/-- The hold of the requesting port begins, carrying the request's reference (R176). -/
def State.beginHold (port : Port) (ref : Byte) (s : State) : State :=
  match port with
  | .c => { s with ports := { s.ports with cHold := some ref } }
  | .p => { s with ports := { s.ports with pHold := some ref } }
  | .l => s

/-- BATTERY TEST (R120): 1 is ATTENDED, whose answer is withheld, and 2 BACKGROUND. -/
def execBatteryTest (src : Source) (ref : Byte) (mode : Nat) : State → Host.Outcome State Fault Refusal :=
  act (respond .batteryTest src ref fun port s =>
    if mode = 1 && port = .l then .code .notPermitted s
    else if !within 1 2 mode then .invalid 1 s
    else match s.precondition with
      | some p => .precondition p s
      | none =>
        if mode = 1 then ⟨(s.startTest .attended (some port)).beginHold port ref, none⟩
        else .code .accepted (s.startTest .background none))

/-- ABORT TEST (R125); under an attended hold the withheld answer comes first (R126). -/
def execAbortTest (src : Source) (ref : Byte) : State → Host.Outcome State Fault Refusal :=
  act (respond .abortTest src ref fun _ s =>
    if s.bcu.test.isSome then .code .done (s.abortTest .request) else .code .empty s)

/-- R130. The schedule counts days from 0, so the first test comes one whole test interval later. -/
def State.replaceBattery (s : State) : State :=
  let s := s.withBcu fun b =>
    { b.restartDays s.now with
      stored :=
        { b.stored with attributes := .fresh, history := [], fails := 0, deep := 0, hot := 0, days := 0 }
      floatSum := 0, floatCount := 0, hotCount := 0, nextAttempt := none }
  s.judgeVerdict.place .battery

/-- BATTERY REPLACED (R130). -/
def execBatteryReplaced (src : Source) (ref : Byte) : State → Host.Outcome State Fault Refusal :=
  act (respond .batteryReplaced src ref fun port s =>
    if port = .p && !s.au.supervisorHeld then .code .authority s
    else if s.bcu.test.isSome then .code .busy s
    else .code .done s.replaceBattery)

/-- One attribute of a READ ATTRIBUTES answer: id, class (1 PREFAIL, 2 ADVISORY), raw, normalized, worst, threshold. -/
def BatteryRecord.attributeEnc (id : Nat) (a : HealthAttribute) (b : BatteryRecord) : List Byte :=
  be 1 id ++ [if id ≤ 3 then 1 else 2] ++ a.enc id ++ be 1 (b.settings.thresholds.getD (id - 1) 0)

def BatteryRecord.attributesEnc (b : BatteryRecord) : List Byte :=
  let a := b.attributes
  b.attributeEnc 1 a.resistance ++ b.attributeEnc 2 a.loadMargin ++ b.attributeEnc 3 a.failures
    ++ b.attributeEnc 4 a.floatCurrent ++ b.attributeEnc 5 a.deepDischarges ++ b.attributeEnc 6 a.days
    ++ b.attributeEnc 7 a.hotHours ++ b.attributeEnc 8 a.rechargeTime

/-- READ ATTRIBUTES (R132). -/
def execReadAttributes (src : Source) (ref : Byte) : State → Host.Outcome State Fault Refusal :=
  act (respond .readAttributes src ref fun _ s =>
    .done (verdictCode s.bcu.failing :: s.bcu.stored.attributesEnc) s)

/-- The answer of READ TEST HISTORY (R132). With no test running its mode and its suspension count are two absent optional fields, each
with its presence byte (log 62, DEDUCED). -/
def State.historyBody (s : State) : List Byte :=
  let b := s.bcu
  [testStateCode b.test] ++ encOpt (fun r => [TestMode.code (TestRun.mode r)]) b.test
    ++ encOpt (fun r => be 1 (TestRun.suspensions r)) b.test ++ be 2 b.stored.days
    ++ encOpt (fun a => (s.stampAt (Attempt.time a)).enc) b.nextAttempt
    ++ encOpt (fun p => [Precondition.code p]) b.lastReason ++ encList TestEntry.enc b.stored.history

/-- READ TEST HISTORY (R132). -/
def execReadTestHistory (src : Source) (ref : Byte) : State → Host.Outcome State Fault Refusal :=
  act (respond .readTestHistory src ref fun _ s => .done s.historyBody s)

/-! ### Records, counters, time (08) -/

/-- What both answers to READ RECORD carry: oldest, newest, next (R162). -/
def Oru.bounds (o : Oru) : List Byte :=
  encOpt (fun r => be 2 (OpRecord.number r)) o.ring.head? ++ encOpt (fun r => be 2 (OpRecord.number r)) o.ring.getLast?
    ++ be 2 o.counters.next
· · · ·
* [Work to complete] From the "be 1 id ++ [if" line to the close of the listing, restate each line word for word.

* [Answer box]
  be 1 id ++ [if id ≤ 3 then 1 else 2] ++ a.enc id ++ be 1 (b.settings.thresholds.getD (id - 1) 0)

def BatteryRecord.attributesEnc (b : BatteryRecord) : List Byte :=
  let a := b.attributes
  b.attributeEnc 1 a.resistance ++ b.attributeEnc 2 a.loadMargin ++ b.attributeEnc 3 a.failures
    ++ b.attributeEnc 4 a.floatCurrent ++ b.attributeEnc 5 a.deepDischarges ++ b.attributeEnc 6 a.days
    ++ b.attributeEnc 7 a.hotHours ++ b.attributeEnc 8 a.rechargeTime

/-- READ ATTRIBUTES (R132). -/
def execReadAttributes (src : Source) (ref : Byte) : State → Host.Outcome State Fault Refusal :=
  act (respond .readAttributes src ref fun _ s =>
    .done (verdictCode s.bcu.failing :: s.bcu.stored.attributesEnc) s)

/-- The answer of READ TEST HISTORY (R132). With no test running its mode and its suspension count are two absent optional fields, each
with its presence byte (log 62, DEDUCED). -/
def State.historyBody (s : State) : List Byte :=
  let b := s.bcu
  [testStateCode b.test] ++ encOpt (fun r => [TestMode.code (TestRun.mode r)]) b.test
    ++ encOpt (fun r => be 1 (TestRun.suspensions r)) b.test ++ be 2 b.stored.days
    ++ encOpt (fun a => (s.stampAt (Attempt.time a)).enc) b.nextAttempt
    ++ encOpt (fun p => [Precondition.code p]) b.lastReason ++ encList TestEntry.enc b.stored.history

/-- READ TEST HISTORY (R132). -/
def execReadTestHistory (src : Source) (ref : Byte) : State → Host.Outcome State Fault Refusal :=
  act (respond .readTestHistory src ref fun _ s => .done s.historyBody s)

/-! ### Records, counters, time (08) -/

/-- What both answers to READ RECORD carry: oldest, newest, next (R162). -/
def Oru.bounds (o : Oru) : List Byte :=
  encOpt (fun r => be 2 (OpRecord.number r)) o.ring.head? ++ encOpt (fun r => be 2 (OpRecord.number r)) o.ring.getLast?
    ++ be 2 o.counters.next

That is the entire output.